▶ **Available data**:
-- ==== Sys2Proof/Machine/Dispatch.lean ====
section
/-! DEFINITION. The dispatch: the meaning of each command of spec/opcode_table.json, once its opcode and its fixed arguments
are taken (spec/40_dispatcher.md R121, R122). -/

namespace Sys2Proof.Machine

def exec (i : Instr) (s : State) : Host.Outcome State Fault Refusal :=
  match i with
  | .nop => Sys2Proof.Machine.execNop s
  | .qIface => Sys2Proof.Machine.execQIface s
  | .qCmdmap => Sys2Proof.Machine.execQCmdmap s
  | .qPgmname => Sys2Proof.Machine.execQPgmname s
  | .qSerbuf => Sys2Proof.Machine.execQSerbuf s
  | .qBustype => Sys2Proof.Machine.execQBustype s
  | .syncnop => Sys2Proof.Machine.execSyncnop s
  | .sBustype a0 => Sys2Proof.Machine.execSBustype a0 s
  | .oSpiop cl rl => Sys2Proof.Machine.execOSpiop cl rl s
  | .sPinState a0 => Sys2Proof.Machine.execSPinState a0 s
  | .unknown06 op => Sys2Proof.Machine.execUnknown06 op s
  | .unknown08 op => Sys2Proof.Machine.execUnknown08 op s
  | .unknown11 => Sys2Proof.Machine.execUnknown11 s
  | .unknown14 => Sys2Proof.Machine.execUnknown14 s
  | .unknown16 op => Sys2Proof.Machine.execUnknown16 op s
  | .unknown18 op => Sys2Proof.Machine.execUnknown18 op s
  | .unknown20 op => Sys2Proof.Machine.execUnknown20 op s
  | .unknown40 op => Sys2Proof.Machine.execUnknown40 op s
  | .unknown80 op => Sys2Proof.Machine.execUnknown80 op s

end Sys2Proof.Machine
end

▶ **Task prompt**:
The records must be given again in full, exactly as shown.

▶ **Your response**:
-- ==== Sys2Proof/Machine/Dispatch.lean ====
section
/-! DEFINITION. The dispatch: the meaning of each command of spec/opcode_table.json, once its opcode and its fixed arguments
are taken (spec/40_dispatcher.md R121, R122). -/

namespace Sys2Proof.Machine

def exec (i : Instr) (s : State) : Host.Outcome State Fault Refusal :=
  match i with
  | .nop => Sys2Proof.Machine.execNop s
  | .qIface => Sys2Proof.Machine.execQIface s
  | .qCmdmap => Sys2Proof.Machine.execQCmdmap s
  | .qPgmname => Sys2Proof.Machine.execQPgmname s
  | .qSerbuf => Sys2Proof.Machine.execQSerbuf s
  | .qBustype => Sys2Proof.Machine.execQBustype s
  | .syncnop => Sys2Proof.Machine.execSyncnop s
  | .sBustype a0 => Sys2Proof.Machine.execSBustype a0 s
  | .oSpiop cl rl => Sys2Proof.Machine.execOSpiop cl rl s
  | .sPinState a0 => Sys2Proof.Machine.execSPinState a0 s
  | .unknown06 op => Sys2Proof.Machine.execUnknown06 op s
  | .unknown08 op => Sys2Proof.Machine.execUnknown08 op s
  | .unknown11 => Sys2Proof.Machine.execUnknown11 s
  | .unknown14 => Sys2Proof.Machine.execUnknown14 s
  | .unknown16 op => Sys2Proof.Machine.execUnknown16 op s
  | .unknown18 op => Sys2Proof.Machine.execUnknown18 op s
  | .unknown20 op => Sys2Proof.Machine.execUnknown20 op s
  | .unknown40 op => Sys2Proof.Machine.execUnknown40 op s
  | .unknown80 op => Sys2Proof.Machine.execUnknown80 op s

end Sys2Proof.Machine
end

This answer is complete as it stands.